CARVE: Content-Aware Recurrent with Value Efficiency for Chunk-Parallel Linear Attention
Summary
CARVE (Content-Aware Recurrent with Value Efficiency) is a new architecture for chunk-parallel linear attention that resolves three defects in the leading delta-rule architecture, GDN-2. It addresses memory-blind gating, inefficient value-axis erase masks, and the mathematical prevention of the WY-form triangular chunk solver. CARVE's core principle is to erase only on the key axis, which is proven necessary and sufficient for the WY-form solver. It reuses the recurrent output tensor as a free content signal for the erase gate and replaces the per-value write-gate projection with a single scalar per head. Trained with 1.3B parameters on 100B tokens, CARVE achieves a WikiText perplexity of 15.72, a 0.18 improvement over GDN-2. It also leads all recurrent baselines on nine common-sense reasoning benchmarks and achieves top results on every RULER retrieval probe, all while incurring only 0.4% throughput overhead, 13% lower peak memory, and using 19% fewer parameters.
Key takeaway
For Machine Learning Engineers optimizing recurrent neural networks, CARVE offers a significant architectural advancement. If you are deploying large recurrent models, consider adopting CARVE to achieve superior performance on language modeling and common-sense reasoning tasks. Its design provides a 0.18 perplexity improvement over GDN-2, while simultaneously reducing peak memory by 13% and parameter count by 19%, making it a compelling choice for efficient and high-performing recurrent model development.
Key insights
CARVE improves recurrent models by content-aware key-axis memory erasure, enabling efficient chunk-parallel training and superior performance.
Principles
- Erasing memory only on the key axis is crucial for WY-form chunk solvers.

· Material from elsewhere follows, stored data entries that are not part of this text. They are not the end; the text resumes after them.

-- ==== Sys2Proof/Tests/Slice0.lean ====
section
/-!
SUPPORT. Tests on small states: ill-formed records that the first check refuses, the manual's worked figures, and for every obligation with
hypotheses a state that meets them, clause by clause. Expected figures are the manual's own or worked by hand from its rules.
-/

namespace Sys2Proof.Tests

-- One test at a time: the checks of many tests at once would each wait in a thread of its own.
set_option Elab.async false

open Sys2Proof Sys2Proof.Machine

/-! ## Small states -/

/-- The header of a record whose fields take `n` bytes, with tag `t`. -/
def hdr (n : Nat) (t : Byte := 0) : Hdr := ⟨BitVec.ofNat 16 (4 + n), t⟩

/-- Allotment 3 at quantity 150 and the figures of the table of The Promotion Table. -/
def tableHeader : Header :=
  { tableTag := 412, cap := 5000, blockSize := 100, blockValue := 50, rates := [1, 2, 3, 4],
    quantities := [0, 0, 0, 150], band1 := 1000, band2 := 2500, g1 := 3, g2 := 2, g3 := 1, gIncrease := 2, gZero := 1,
    gBasket := 2, gPoints := 2, threshold := 2000 }

/-- The staff list of Overrides and Authority. -/
def staffList : List StaffRecord := [⟨101, 0, 99999999⟩, ⟨205, 2, 5000⟩, ⟨318, 3, 500⟩]

/-- The entry of allotment 3: ALLOTMENT_PRICE 3.49, limit 20, on group 12. -/
def cement : PromoEntry := ⟨.allotmentPrice 3 349, 12, 0xFF, [], 20, false⟩

/-- Station 4, configured with policy FOLLOW and DENY for all three classes. -/
def configuration : Configuration := ⟨4, .till, .kbit125, .follow, .deny, .deny, .deny, 120⟩

/-- A part after power-on whose restarted flag has been read. -/
def fresh : State := { State.reset with tlp := { State.reset.tlp with restarted := false } }

/-- A station in the given day state with a LOADED table and cashier 318 signed on. -/
def station (day : DayState) : State :=
  { fresh with
    stc := { fresh.stc with day := day, config := some configuration, station := 4, fromStraps := false, dayNumber := 38 },
    ptb := { load := .loaded, header := some tableHeader, entries := [(20, cement)], allots := [(3, ⟨150, some 20, 20⟩)],
             staff := staffList },
    atc := { operator := some ⟨318, 3, 500⟩, lal := some 3, stack := [], held := none, timer := none } }

/-- A READY station, its port OFF. -/
def ready : State := station .ready

/-- A TRADING station on an idle bus. -/
def trading : State :=
  { station .trading with
    cle := { Cle.cleared with presence := some 0 },
    lbp := { Lbp.off with bus := some .idle, quiet := true } }

/-- Three screws at 6.49 in group 5. -/
def screws (n : Nat) : Line :=
  { number := n, item := 7, measure := .each, qty := 3, price := 649, groups := [5], eligible := true, live := true,
    override := none, tier := none, consumedUnits := 0, consumedFlag := false, shares := [], extended := 1947,
    net := 1947, points := 0 }

/-- A basket of one line in the given state, its summary current at revision 0. -/
def basket (st : BasketState) : Basket := { Basket.opened with state := st, lines := [screws 1] }

/-- The TRADING station with basket `b` in slot 0. -/
def serving (b : Basket) : State := { trading with bst := ⟨some b, none, none, none⟩ }

/-- The same with an open basket of one line. -/
def selling : State := serving (basket .trading)

/-- The scan of an open basket at its start. -/
def scanOf (b : Basket) : Scan := newScan 0 trading.stc b

/-- The selling station with its engine at a position of a scan. -/
def scanning (p : Position) : State :=
  { selling with eve := { scan := some (scanOf (basket .trading)), wanted := false, position := p, waitingTotal := none } }

/-- The station with `n` outstanding requests of tag 9, whose responses wait. -/
def withOutstanding (n : Nat) (s : State) : State :=
  { s with tlp := { s.tlp with tags := List.replicate n 9, responses := List.replicate n ⟨9, .ok, .none, .none⟩ } }

/-- The station with `n` notices waiting. -/
def withNotices (n : Nat) (lost : Bool) (s : State) : State :=
  { s with tlp := { s.tlp with notices := List.replicate n (.elevationExpired 1 205), noticesLost := lost } }

/-- The station with `q` as its outgoing queue. -/
def withQueue (q : List Record) (s : State) : State := { s with cle := { s.cle with queue := q } }

/-- A SYNC_ASK record. -/
def askRecord : Record := ⟨.syncAsk, 0, 0⟩

/-- An ALLOT_CLAIM record of slot 0 for 4 units of allotment 3. -/
def claimRecord : Record := ⟨.allotClaim (some 0) 3 4, 0, 0⟩

/-- The frame this station builds for a SYNC_ASK. -/
def askFrame : LaneFrame := ⟨4, 38, 412, .syncAsk⟩

/-- The station sending its head record in a tenure's first frame. -/
def sending (q : List Record) (s : State) : State :=
  { s with
    cle := { s.cle with queue := q, inFlight := .head },
    lbp := { s.lbp with bus := some .busy, quiet := false, frame := .sending askFrame, tenure := 1 } }

/-- The station with the bus in the given state. -/
def onBus (b : BusState) (s : State) : State := { s with lbp := { s.lbp with bus := some b, quiet := false } }

/-- The station with the frame in hand given. -/
def inHand (f : FrameInHand) (s : State) : State := { s with lbp := { s.lbp with bus := some .busy, quiet := false, frame := f } }

/-- The elevation frame that AUTHORISE 205 pushes over cashier 318. -/
def frame205 : ElevFrame := ⟨205, 2, 5000, 3⟩

/-- The station with supervisor 205 as the acting person, `ms` left on the timer. -/
def elevated (ms : Nat) (s : State) : State :=
  { s with atc := { s.atc with lal := some 2, stack := [frame205], timer := some ms } }

/-- The station with a line discount of 15 % held for authority in slot 0. -/
def holding : State :=
  { serving (basket .held) with
    atc := { trading.atc with held := some ⟨.line 1 (.discountRate 1500), 292, 2, 0⟩ } }

/-- The station with a notice lost since the last transfer, four waiting. -/
def lossUnshown (s : State) : State :=
  { withNotices 4 true s with tlp := { (withNotices 4 true s).tlp with lossUnseen := true } }

/-- An open basket whose discount of 2.50 is presence-bound at depth 1. -/
def boundBasket : Basket := { basket .trading with discount := some ⟨250, 250, ⟨205, 2, 1, true⟩⟩ }

/-- The station with its bus FAULTED and one policy for all three classes. -/
def faulted (d : Degrade) (s : State) : State :=
  { onBus (.faulted 0) s with
    stc := { s.stc with config := some { configuration with allotPolicy := d, serialPolicy := d, pointsPolicy := d } } }

/-- A claim of an allotment that the table does not define. -/
def unknownClaim : Record := ⟨.allotClaim (some 0) 4 1, 0, 0⟩

/-- The trading station sending the announcement given as the last frame of a tenure. -/
def announcing (a : Announcement) : State :=
  { trading with
    cle := { trading.cle with announcement := some a, inFlight := .announcement },
    lbp := { trading.lbp with bus := some .busy, quiet := false, frame := .sending askFrame, tenure := 4 } }

/-- What a command leaves. -/
def after (c : Instr) (s : State) : State :=
  match exec c s with
  | .next t => t
  | _ => s

/-! ## Ill-formed records are refused (R185, R189, R190) -/

theorem test_length_disagrees : (Instr.total ⟨5, 0⟩).wellFormed = false := by decide
theorem test_tag_above_15 : (Instr.total (hdr 0 16)).wellFormed = false := by decide
theorem test_lane_class_undefined : (Instr.configure (hdr 9) ⟨0, 4, 0, 0, 0, 0, 0, 0⟩).wellFormed = false := by decide
theorem test_bit_rate_undefined : (Instr.configure (hdr 9) ⟨0, 0, 3, 0, 0, 0, 0, 0⟩).wellFormed = false := by decide
theorem test_restart_policy_undefined : (Instr.configure (hdr 9) ⟨0, 0, 0, 2, 0, 0, 0, 0⟩).wellFormed = false := by decide
theorem test_allot_policy_undefined : (Instr.configure (hdr 9) ⟨0, 0, 0, 0, 2, 0, 0, 0⟩).wellFormed = false := by decide
theorem test_serial_policy_undefined : (Instr.configure (hdr 9) ⟨0, 0, 0, 0, 0, 2, 0, 0⟩).wellFormed = false := by decide
theorem test_points_policy_undefined : (Instr.configure (hdr 9) ⟨0, 0, 0, 0, 0, 0, 2, 0⟩).wellFormed = false := by decide
theorem test_promo_kind_undefined : (Instr.loadPromo (hdr 2) 0 (.undefinedKind 9)).wellFormed = false := by decide
theorem test_three_guard_terms :
    (Instr.loadPromo (hdr 25) 0 (.entry ⟨0, 0, [⟨0, 0, 0⟩, ⟨0, 0, 0⟩, ⟨0, 0, 0⟩], 0, false⟩ (.pointsMultiplier 2))).wellFormed = false := by
  decide
theorem test_guard_measure_undefined :
    (Instr.loadPromo (hdr 13) 0 (.entry ⟨0, 0, [⟨6, 0, 0⟩], 0, false⟩ (.pointsMultiplier 2))).wellFormed = false := by decide
theorem test_guard_relation_undefined :
    (Instr.loadPromo (hdr 13) 0 (.entry ⟨0, 0, [⟨0, 6, 0⟩], 0, false⟩ (.pointsMultiplier 2))).wellFormed = false := by decide
theorem test_break_measure_undefined :
    (Instr.loadPromo (hdr 15) 0 (.entry ⟨0, 0, [], 0, false⟩ (.quantityBreak 3 1 1))).wellFormed = false := by decide
theorem test_coupon_value_undefined :
    (Instr.loadPromo (hdr 17) 0 (.entry ⟨0, 0, [], 0, false⟩ (.coupon 7 2 1 1))).wellFormed = false := by decide
theorem test_slot_4 : (Instr.recall (hdr 1) 4).wellFormed = false := by decide
theorem test_void_slot_4 : (Instr.voidBasket (hdr 1) 4).wellFormed = false := by decide
theorem test_measure_undefined : (Instr.addLine (hdr 14) 1 3 1 1 true []).wellFormed = false := by decide
theorem test_five_groups : (Instr.addLine (hdr 19) 1 0 1 1 true [1, 2, 3, 4, 5]).wellFormed = false := by decide
theorem test_group_count_disagrees : (Instr.addLine (hdr 14) 1 0 1 1 true [1]).wellFormed = false := by decide
theorem test_override_kind_undefined : (Instr.override (hdr 7) 4 0 0 1).wellFormed = false := by decide
theorem test_override_form_undefined : (Instr.override (hdr 7) 1 2 1 1).wellFormed = false := by decide
theorem test_basket_override_with_line : (Instr.override (hdr 7) 2 0 1 1).wellFormed = false := by decide
theorem test_rates_short : (Instr.loadBegin (hdr 95)
    ⟨1, 1, 1, 1, [1], List.replicate 32 0, 1, 1, 0, 0, 0, 0, 0, 0, 0, 0⟩).wellFormed = false := by decide
theorem test_quantities_short : (Instr.loadBegin (hdr 95)
    ⟨1, 1, 1, 1, [1, 1, 1, 1], [], 1, 1, 0, 0, 0, 0, 0, 0, 0, 0⟩).wellFormed = false := by decide

/-! ## The manual's worked figures -/

/-- 1061 at 1,500 bp is 159, leaving 902 (R68, 4.2). -/
theorem test_line_discount : halfUp (1061 * 1500) 10000 = 159 ∧ discounted 1061 (some (.discountRate 1500)) = 902 := by decide

/-- Timber, sand, and 1 g at 0.49 per kilogram (4.11, R67). -/
theorem test_extended : extendedAmount .millimetre 435 2440 = 1061 ∧ extendedAmount .gram 38 25000 = 950 ∧
    extendedAmount .gram 49 1 = 0 := by decide

/-- The AMOUNT_OFF of the reference basket (4.11, stage D). -/
theorem test_apportion_reference : apportion 500 [1061, 1500, 598, 950] = [129, 182, 73, 116] := by decide

/-- The multibuy set of 4.12. -/
theorem test_apportion_set : apportion 297 [549, 549, 399] = [109, 109, 79] := by decide

/-- The set formed in 4.12 leaves one unit over. -/
theorem test_sets : formSets 3 1200 0 4 0 [(0, 549), (0, 549), (1, 399), (1, 399)] = [[(0, 549), (0, 549), (1, 399)]] := by decide

/-- The basket of 4.13 after stages A to C: ten bags of cement, six of them held. -/
def cementScan : Scan :=
  stageAScan (scanOf { Basket.opened with
    lines := [{ screws 1 with qty := 10, price := 425, groups := [12] }] })

/-- The tier price and the provisional allotment of 4.13. -/
theorem test_tier_and_allotment :
    let b := quantityBreak cementScan 8 ⟨.quantityBreak .each 10 399, 12, 0xFF, [], 0, false⟩ .each 10 399
    let c := allotmentPrice b 20 cement 3 349 6
    b.adjustments.map (·.amount) = [260] ∧ c.adjustments.map (·.amount) = [260, 300] ∧ c.net = 3690 ∧
      c.provisional = true ∧ countGet 3 c.wants = 10 := by decide

/-- The redemption of the reference basket: 7 blocks (4.11, stage G). -/
theorem test_redemption :
    let sc := { scanOf Basket.opened with
      member := some ⟨40017552, 1, 730⟩, request := 1000, lines := [{ readLine (screws 1) with net := 3609 }] }
    selling.redemption sc = (700, 350) := by decide

/-- The gate and the reduction of 5.7: 15 % off a line of 10.61 is band 2. -/
theorem test_gate : bandGate tableHeader 159 1061 = 2 := by decide

/-- The CRC over the nine bytes 0x31 to 0x39 (R191). -/
theorem test_crc : crc [0x31, 0x32, 0x33, 0x34, 0x35, 0x36, 0x37, 0x38, 0x39] = 0x29B1 := by decide +kernel

/-- The PURGE of station 5 from station 4 on day 38 under tag 412, but for its CRC (R191). -/
theorem test_purge_frame : (LaneFrame.mk 4 38 412 (.purge 5)).body = [0x38, 0x04, 0x00, 0x26, 0x01, 0x9C, 0x05] := by decide

/-- The bytes in the frame of each kind (R191). -/
theorem test_frame_lengths :
    [Payload.allotRelease 0 0, .allotClaim 0 0, .serialRelease 0 0, .serialClaim 0 0, .pointsRelease 0 0, .pointsClaim 0 0,
      .holdings 0 0 0, .purge 0, .syncAsk, .presence 0 0].map (fun p => (LaneFrame.mk 1 1 1 p).body.length + 2) =
    [10, 10, 15, 15, 16, 16, 12, 9, 8, 10] := by decide

/-- A frame as sent reads back as it was built, intact. -/
theorem test_frame_reads_back :
    let bytes := (LaneFrame.mk 7 38 412 (.allotClaim 3 4)).bytes
    intact bytes = true ∧ heardSource bytes = 7 ∧ heardDay bytes = some 38 ∧ heardTag bytes = some 412 ∧
      heardPayload bytes = some (.allotClaim 3 4) := by decide +kernel

/-- A summary record is 35 bytes, an adjustment record 17, and the line record of R190 100. -/
theorem test_body_lengths :
    (summaryBytes Summary.empty).length = 35 ∧ (adjustmentBytes ⟨1, none, .coupon, 0, none, none⟩).length = 17 ∧
      (lineBytes (screws 1)).length = 1 + 4 + 1 + 3 + 4 + 5 + 1 + 15 + 4 + 2 + 41 + 12 := by decide

/-- The override reduction may be negative: it is sent in two's complement (R189). -/
theorem test_signed : signedBytes (-150) = [0xFF, 0xFF, 0xFF, 0x6A] := by decide

/-- PRESENT_COUPON's response to a notice-free, idle link carries its length, 0xE0, tag, status and detail first (R190). -/
theorem test_response_bytes : (Response.mk 3 .duplicate (.named .inBasket) .none).bytes = [0, 6, 0xE0, 3, 10, 10] := by decide

/-! ## One step of each family -/

/-- OPEN_BASKET takes slot 0 of a station with every slot FREE (R5). -/
theorem test_open : (after (.openBasket (hdr 0)) trading).bst.active = some 0 := by decide +kernel

/-- ADD_LINE prices three screws at 1947 and raises the revision to 1 (R20, 1.10). -/
theorem test_add_line :
    let t := after (.addLine (hdr 15) 9 0 3 649 true [5]) (serving Basket.opened)
    (t.bst.s0.map (fun b => (b.revision, b.lines.map (·.extended)))) = some (1, [1947]) := by decide +kernel

/-- A FINALISE with an open basket waits at F1 (R8). -/
theorem test_finalise :
    (after (.finalise (hdr 0 5)) selling).bst.s0.map (·.state) = some (.finalising .f1 5) := by decide +kernel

- Reusing recurrent output as a content signal for gates is efficient.
- Replacing per-value write-gates with a single scalar reduces parameters.
Method
CARVE resolves GDN-2 defects by erasing memory solely on the key axis, reusing recurrent output for content-aware gating, and using a single scalar per head for value projection.
In practice
- Achieve WikiText perplexity 15.72 with 1.3B parameters.
- Improve common-sense reasoning benchmarks over GDN-2.
- Reduce memory by 13% and parameters by 19% in recurrent models.
Topics
- Linear Attention
- Recurrent Neural Networks
- CARVE Architecture
- Model Efficiency
- Language Modeling
- Common-Sense Reasoning
Best for: Research Scientist, AI Scientist, Machine Learning Engineer
Related on AIssential
Editorial summary, takeaway, and curation by AIssential. Original article published by Artificial Intelligence.